Булгаков лечит заболевшую историю. Лермонтов знает: не вылечишь. Так возникает Печорин. Цинизм – в русской моралистической традиции – это смерть души. А Лермонтов вместо того, чтобы оплакивать Печорина, гордится им и радуется ему.
В моральном поединке Печорин – Грушницкий бОльшим моральным уродом, безусловно, выходит Печорин. Грушницкий, которого Печорин обманул, высмеял, унизил и с удовольствием убил, – это тот самый средний или маленький человек, которого принято оберегать и жалеть в русской литературе. А княжна? Спровоцировал любовь и бросил женщину без всяких угрызений совести. Растоптал не только княжну, но и чувство, само понятие любви. Ну не подонок ли?
А у нас всё спорят о «немытой России». Между тем Лермонтов чувствовал все неблагополучие мира в гораздо более глубинном, хтоническом измерении. «Немытая Россия» была лишь тенью иных переживаний. Принято думать, что человек хорош, однако породил социально несчастные обстоятельства. Вздор. Он потому и породил, что – нехорош. И в этом смысле Лермонтов как раз замечателен тем, что своим цинизмом вспорол брюхо истории. Не захотел быть ее пленником. Цинизм у него – бунт против самого человеческого удела.
Булгаков – здоровая, вкусная пища для всех. Он принадлежит имманентной культуре, связанной системой исторических и социальных обстоятельств. В этой демократической (в полном смысле) культуре происходит и окончательно произойдет канонизация сатирика.

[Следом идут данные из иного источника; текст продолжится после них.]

-- ==== Sys2Proof/Syntax.lean ====
section
/-! DEFINITION. The commands the block takes from outside: one constructor per row of the spec's table of operations and
events, with the operands each row carries. -/

namespace Sys2Proof

/-- Who makes a register access: the management path, or a host-link request with its PASID, its IDE stream and its
T bit (R10, R72, R386). -/
structure Req where
  /-- The request came over the management interface. -/
  mgmt : Bool := false
  /-- PASID of a host-link request, none for a request without one. -/
  pasid : Option (BitVec 20) := none
  /-- Secure IDE stream it arrived on. -/
  stream : Option Nat := none
  /-- T bit of its IDE TLP. -/
  tbit : Bool := false
  /-- Which management session carries it, of a management access. -/
  session : Nat := 0
  deriving DecidableEq, Repr

/-- Who a captured or held half belongs to: a management session, or a PASID (R10, R11). -/
inductive Requester where
  | session (n : Nat)
  | pasid (p : Option (BitVec 20))
  deriving DecidableEq, Repr

/-- The requester of an access (R10). -/
def Req.who (r : Req) : Requester := if r.mgmt then .session r.session else .pasid r.pasid

/-- The clocks of the clock table before R34: LCLK by port, MCLK by stack, DCLK by site. -/
inductive Clock where
  | aclk | cclk | lclk (port : Nat) | mclk (stack : Nat) | hclk | dclk (site : Nat) | kclk
  deriving DecidableEq, Repr

/-- What a management message's session shows (R52, R472, R478, R480). -/
structure Mgmt where
  /-- It arrived inside a secure session established with mutual authentication. -/
  secure : Bool := false
  /-- SHA-384 digest of the root certificate of the requester's chain, digest byte 0 at bits 7:0. -/
  root : BitVec 384 := 0
  /-- The chain ends in the Halaro root (a Kilyen session). -/
  kilyen : Bool := false
  /-- The leaf carries the Kilyen operator-role extension. -/
  role : Bool := false
  /-- SHA-384 of the leaf certificate, digest byte 0 at bits 7:0. -/
  leaf : BitVec 384 := 0
  deriving DecidableEq, Repr

/-- Where a line request of the hub network goes. -/
inductive NetTarget where
  /-- An HBM line: stack and line number in the stack. -/
  | hbm (stack line : Nat)
  /-- A hearth line. -/
  | hearth (line : Nat)
  /-- A remote window entry used as an aperture, with a local offset (R246). -/
  | aperture (entry off : Nat)
  deriving DecidableEq, Repr

/-- A request of the hub network (R29, R246): a line read, a masked line write, or an 8-byte atomic to an aperture. -/
inductive NetReq where
  | read (target : NetTarget)
  | write (target : NetTarget) (data : Line) (mask : BitVec 64)
  | atomic (entry off op : Nat) (operand compare : BitVec 64)
  deriving DecidableEq, Repr

/-- Where a receive command takes its flit from: the flits a link has accepted, the flits this die addressed to itself, or
a package bridge, which brings a whole flit (R221, R242, R403). -/
inductive FlitIn where
  | link (l : Nat)
  | loop
  | bridge (hub : Nat) (slot : Option Nat) (dst src : Nat) (payload : List Byte)
  deriving DecidableEq, Repr

/-- What one physical lane of a link brings of two consecutive alignment codewords: the symbols of rows 0 to 7 of the
table of R213, as received. -/
structure LaneAlign where
  first : List (BitVec 10)
  second : List (BitVec 10)
  /-- When the first of them arrives, in symbol times. -/
  arrival : Nat
  deriving DecidableEq, Repr

/-- What the SerDes of one lane reports at the end of training: SNR, signal detection, and the symbols corrected and received
in the 1 ms after lock (R234). -/
structure LaneTrain where
  snr : Nat
  sigdet : Bool
  corrected : Nat
  symbols : Nat
  deriving DecidableEq, Repr

/-- A member's statement as the lead receives it (R60, R61, R131). -/
structure MemberStmt where
  /-- HUB position, or node number at a level above the package. -/
  pos : Nat
  /-- The statement's bytes. -/
  stmt : List Byte
  /-- Its signature: r and s. -/
  sig : Nat × Nat
  /-- The public key of the identity certificate. -/
  key : Nat × Nat
  /-- The identity certificate chain verifies to the Halaro endorsement. -/
  chainOk : Bool
  deriving DecidableEq, Repr
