-- ==== Sys2Proof/Decode.lean ====
section
/-! DEFINITION. The command a word spells. The table of operations gives no row any bits, so that no word spells a command. -/

namespace Sys2Proof

/-- The command that a word spells by the table's bits: none, for the table gives none of its rows bits. -/
def decodeTableWord (_nbits _w : Nat) : Option Instr := none

end Sys2Proof
end

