/-! ## Host link, sites, bridges (13_host_chiplets) -/

/-- A translation cache entry (R388). -/
structure Xlat where
  /-- [20; R388] PASID. -/
  pasid : BitVec 20
  /-- [64; R388] Untranslated base. -/
  base : Nat
  /-- [-; R388] Size in bytes. -/
  size : Nat
  /-- [64; R388] Translated base. -/
  trans : Nat
  /-- [1; R388] Read permission. -/
  rd : Bool
  /-- [1; R388] Write permission. -/
  wr : Bool
  deriving DecidableEq, Repr

/-- A host transfer in flight (R392). -/
structure Xfer where
  /-- [model number] Identifier. -/
  id : Nat
  /-- [-] Owning command. -/
  slice : Nat
  /-- [-] Its queue. -/
  queue : Nat
  /-- [-] Its sequence number. -/
  seq : Nat
  /-- [20] PASID. -/
  pasid : BitVec 20
  /-- [64] Untranslated address. -/
  addr : Nat
  /-- [32] Length in bytes. -/
  len : Nat
  /-- [1] Write. -/
  write : Bool
  /-- [1; R393] Abandoned. -/
  abandoned : Bool := false
  deriving DecidableEq, Repr

/-- An invalidation draining (R392). -/
structure Inval where
  /-- [5; R392] ITAG. -/
  itag : Nat
  /-- [list; R392] Transfers counted. -/
  xfers : List Nat
  /-- [64; R393] Squash time, ns. -/
  due : Nat
  deriving DecidableEq, Repr

/-- A page-request group (R390). -/
structure PageGroup where
  /-- [9; R390] Group. -/
  group : Nat
  /-- [20; R390] PASID. -/
  pasid : BitVec 20
  /-- [52; R390] Page. -/
  page : Nat
  /-- [1; R390] Write permission needed. -/
  write : Bool
  /-- [64; R390] Timeout, ns. -/
  due : Nat
  /-- [1; R390] It has been answered, and its translation has been requested again. -/
  retried : Bool := false
  /-- [1; 13 Coincidences] Its slice has been reset: the response is discarded. -/
  void : Bool := false
  deriving DecidableEq, Repr

/-- A site access window (R400). -/
structure SiteWin where
  /-- [1; R400; spec 0] Set. -/
  set : Bool := false
  /-- [2; R408; spec 0] KIND. -/
  kind : Nat := 0
  /-- [2; R408; spec 0] STACK. -/
  stack : Nat := 0
  /-- [16; R408; spec 0] BASE. -/
  base : Nat := 0
  /-- [17; R408; spec 0] SIZE. -/
  size : Nat := 0
  /-- [12; R400; spec 0] KID. -/
  kid : Nat := 0
  /-- [1; R408; spec 0] READ. -/
  rd : Bool := false
  /-- [1; R408; spec 0] WRITE. -/
  wr : Bool := false
  deriving DecidableEq, Repr

/-- A chiplet site (R395 to R402). -/
structure Site where
  /-- [3; R400; spec EMPTY] STATE. -/
  state : SiteState := .empty
  /-- [4; R400; spec 0] CAUSE. -/
  cause : Nat := 0
  /-- [1; R407; spec 0] IN_SLOT. -/
  inSlot : Bool := false
  /-- [6; R407; spec 0] DSLOT. -/
  dslot : Nat := 0
  /-- [16; R400; spec empty] Windows. -/
  wins : Tbl SiteWin := {}
  /-- [8; R407; spec 0] ADMISSIONS. -/
  admissions : Nat := 0
  /-- [384; R395; spec 0] Admission digest. -/
  digest : BitVec 384 := 0
  /-- [3; R395; spec 0] Admission step awaiting a response: 1 `GET_VERSION` to 6 `GET_MEASUREMENTS`, 0 none. -/
  step : Nat := 0
  /-- [2; R397; spec 0] Sendings of the present request. -/
  sends : Nat := 0
  /-- [64; R397; spec 0] When the present request times out, ns. -/
  due : Nat := 0
  /-- [5; R397; spec 0] The chiplet's CT exponent, once capabilities are answered. -/
  ctExp : Option Nat := none
  /-- [256; R395; spec 0] Nonce drawn for the measurements. -/
  nonce : BitVec 256 := 0
  /-- [2 x 384; R395; spec none] Leaf key of the chain accepted. -/
  leafKey : Nat × Nat := (0, 0)
  /-- [1; R395; spec 0] The hub reports the link active. -/
  linkUp : Bool := false
  /-- [1; R398; spec 0] The admission running follows a suspension, compared with the digest held. -/
  was : Bool := false
  deriving DecidableEq, Repr

/-- Host link, sites and bridges. -/
structure Hst where
  /-- [1; R388; spec 0] ATS enabled. -/
  ats : Bool := false
  /-- [1; R389; spec 0] PRI enabled. -/
  pri : Bool := false
  /-- [1; R390; spec 0] Response Failure seen: no page request until PRI is reset. -/
  priBlocked : Bool := false
  /-- [16384; R388; spec empty] Translation cache, most recently used first. -/
  xlat : List Xlat := []
  /-- [1024; R389; spec empty] Translation Requests outstanding: PASID, page, write needed. -/
  xreqs : List (BitVec 20 × Nat × Bool) := []
  /-- [4096; R390; spec empty] Page groups. -/
  groups : List PageGroup := []
  /-- [transfers; R392; spec empty] Host transfers in flight. -/
  xfers : List Xfer := []
  /-- [model field] Next transfer number. -/
  nextXfer : Nat := 0
  /-- [32; R392; spec empty] Invalidations draining. -/
  invals : List Inval := []
  /-- [7; R407; spec 0x64] PRQ_TIMEOUT. -/
  prqTimeout : Nat := 0x64
  /-- [16; R407; spec 0] SQUASHES. -/
  squashes : Nat := 0
  /-- [14; R407; spec 0] LATE_CPL. -/
  lateCpl : Nat := 0
  /-- [65 streams; R380 R383; spec none] Secure IDE streams: stream, RID associated. -/
  ide : List (Nat × Nat) := []
  /-- [8; R497; DC 5: 0] MCTP endpoint ID. -/
  eid : Nat := 0
  /-- [64 streams; R380; spec none] IDE streams with keys programmed. -/
  ideKeys : List Nat := []
  /-- [8; R400; spec EMPTY] Sites. -/
  sites : Tbl Site := {}
  /-- [64; R408; spec 0] STK_SWK_RANGE. -/
  swkRange : BitVec 64 := 0
  /-- [3; R408; spec 0] STK_SWK_RES. -/
  swkRes : Nat := 0
  /-- [host memory outside the block; log 6: 0] Host bytes by PASID x 2^64 + IOVA, as last transferred. -/
  mem : Tbl Byte := {}
  /-- [2; R407; spec ELECTING] STK_GROUP.STATE. -/
  group : GroupState := .electing
  /-- [3; R407; spec 0] LEAD_POS. -/
  leadPos : Nat := 0
  /-- [64; R406; spec 0] The lead's serial of the group record. -/
  leadSerial : BitVec 64 := 0
  /-- [8; R407; spec 0] PRESENT. -/
  present : BitVec 8 := 0
  /-- [8; R407; spec 0] LOST. -/
  lost : BitVec 8 := 0
  /-- [16; R407; spec 0] ELECTIONS. -/
  elections : Nat := 0
  /-- [8 hubs; R405; spec empty] Hellos heard: position, serial, PKG_SIZE, life-cycle code. -/
  hellos : List (Nat × BitVec 64 × Nat × Nat) := []
  /-- [8 x 64; R404; spec 0] When each hub was last heard, ns. -/
  heardAt : Tbl Nat := {}
  /-- [64; R405; spec 0] When the election closes, ns. -/
  electBy : Nat := 0
  /-- [1; R405; spec 0] Kindling has completed and hellos are sent. -/
  electing : Bool := false
  /-- [set of positions; R406; spec empty] After a warm recovery, the dies that have not been heard from again. -/
  rejoinWait : List Nat := []
  /-- [64; R404; spec 0] Last heartbeat, ns. -/
  beatAt : Nat := 0
  deriving DecidableEq, Repr
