-- ==== Sys2Proof/Machine/Plan.lean ====
section
/-! DEFINITION. Plans: their descriptors, the checks and reservations of `PLAN_LOAD`, the demand estimate, and
`PLAN_UNLOAD` (R304 to R311). -/

namespace Sys2Proof.Machine
open Sys2Proof

/-! ## The descriptor header (R305) -/

abbrev HdrW := List (BitVec 64)
def hf (h : HdrW) (w hi lo : Nat) : Nat := fld (h.getD w 0) hi lo
def phIn (h : HdrW) : Nat := hf h 1 31 0
def phOut (h : HdrW) : Nat := hf h 1 63 32
def phResid (h : HdrW) : Nat := hf h 2 31 0
def phStats (h : HdrW) : Nat := hf h 2 63 32
def phStatsOff (h : HdrW) : Nat := hf h 3 39 0
def phSync (h : HdrW) : Nat := hf h 4 7 0
def phHome (h : HdrW) : Nat := hf h 4 20 16
/-- TIMEOUT in ns. -/
def phTimeout (h : HdrW) : Nat := (if hf h 4 15 8 = 0 then 20 else hf h 4 15 8) * ms

/-- The step reads local operands; the step has residuals. -/
def stOpnd (st : StepW) : Bool := [1, 5, 6, 7].contains (stKind st)
def stResid (st : StepW) : Bool := arResid (stArith st) ≠ 0
def stWaits (st : StepW) : Bool := (stWait st).getLsbD 21
def stSignals (st : StepW) : Bool := (stSignal st).getLsbD 21
/-- DELTA of a WAIT or SIGNAL word. -/
def gateDelta (w : BitVec 64) : BitVec 64 := BitVec.ofNat 64 (fld w 63 32)

/-- The link fields a step names. -/
def stLinks (st : StepW) : List Nat := (if stRecv st then [stRxLink st] else []) ++ (if stSend st then [stTxLink st] else [])

/-- The link whose pools serve a link field (R328). -/
def poolOf (h : HdrW) (f : Nat) : Nat := if f < 32 then f else phHome h

/-! ## Check 1: format -/

def hdrOk (lvl : Nat) (h : HdrW) : Bool :=
  hf h 0 15 0 = 1 && 1 ≤ hf h 0 19 16 && hf h 0 19 16 ≤ lvl && 1 ≤ hf h 0 30 20 && hf h 0 30 20 ≤ 1024 &&
  hf h 0 63 31 = 0 && hf h 3 63 40 = 0 && phStatsOff h % 128 = 0 && hf h 4 15 8 ≤ 100 && hf h 4 63 21 = 0 &&
  [5, 6, 7].all fun k => h.getD k 0 = 0

/-- A WAIT or SIGNAL word: zero, or a fence of the plan or of the slice (R306, R326). -/
def State.gateOk (s : State) (i n : Nat) (w : BitVec 64) : Bool :=
  if !w.getLsbD 21 then w = 0
  else fld w 31 22 = 0 && (if w.getLsbD 20 then fld w 19 0 < n
    else fld w 19 0 < (s.slice i).syncSize && (s.syncObj ((s.slice i).syncObj (fld w 19 0))).kind = .fence)

/-- A field is zero where the kind does not use it. -/
def unused (used : Bool) (v : Nat) : Bool := used || v = 0

def State.stepOk (s : State) (i : Nat) (h : HdrW) (k : Nat) (st : StepW) : Bool :=
  let kd := stKind st
  (1 ≤ kd && kd ≤ 7) && !(k = 0 && stWithPrev st) &&
  !(stLastReduce st && !stOpnd st) && !(stStoreSent st && kd ≠ 6) && !(stFromOut st && !stOpnd st) &&
  unused (stRecv st) (stRxLink st) && unused (stRecv st) (stRxStream st) && unused (stRecv st) (sf st 0 51 49) &&
  unused (stSend st) (stTxLink st) && unused (stSend st) (stTxStream st) && unused (stSend st) (sf st 0 54 52) &&
  (stLinks st).all (fun f => f < 40) && 1 ≤ stShare st && stShare st ≤ 16 && stHint st ≠ 3 && sf st 0 63 57 = 0 &&
  [2, 3, 4, 5].all (fun w => sf st w 63 40 = 0) && stCount st ≠ 0 && stCount st % 32 = 0 &&
  unused (stOpnd st) (stSrcElem st) && unused (stStore st) (stDstElem st) && unused (stResid st) (stResidElem st) &&
  s.gateOk i (phSync h) (stWait st) && s.gateOk i (phSync h) (stSignal st)

/-! ## Check 2: arithmetic (R277, R307) -/

def passthrough (a : BitVec 64) : Bool :=
  arReduce a = 0 && arLog2 a = 0 && arCeil a = arBase a && arResid a = 0 && arOpnd a = 2

def kindArithOk (st : StepW) : Bool :=
  let a := stArith st
  if stOpnd st then arOpnd a ≠ 2 && !(stKind st = 7 && arResid a ≠ 0) else passthrough a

Лермонтов заслужил гнев монарха и – непонимание.
Мужчина бальзаковского возраста
Смерть фотографам. Бой зеркалам. Горечь – эффект отражения. Напоровшись на собственное лицо, в утешение думаешь: «Это пройдет». Всегда проходило, пройдет и сейчас. Отцов и детей больше не существует. Старики достоевско-тургеневского призыва, которым было слегка за сорок и которыми, как сладострастными пугалами, пугали классики скорых на обмороки барышень, отменены прогрессом, вместе с обмороками. Дети бьются за жизнь – отцы оттягиваются. Дети моложе, отцы интереснее. Равновесие. Казалось бы.
Но есть закон чисел, который сильнее знаков зодиака и физиологических процессов. Есть даты, которые скукоживают будущее и расширяют вены. Женщинам бальзаковского возраста, шагнувшим за тридцать, в XIX веке предлагалось одно только прошлое. Женщины отыграли себе за последние сто лет по крайней мере лет десять. Мужчины – в два раза больше. Они доходят теперь до пятидесяти почти бездумно, без чувства возраста.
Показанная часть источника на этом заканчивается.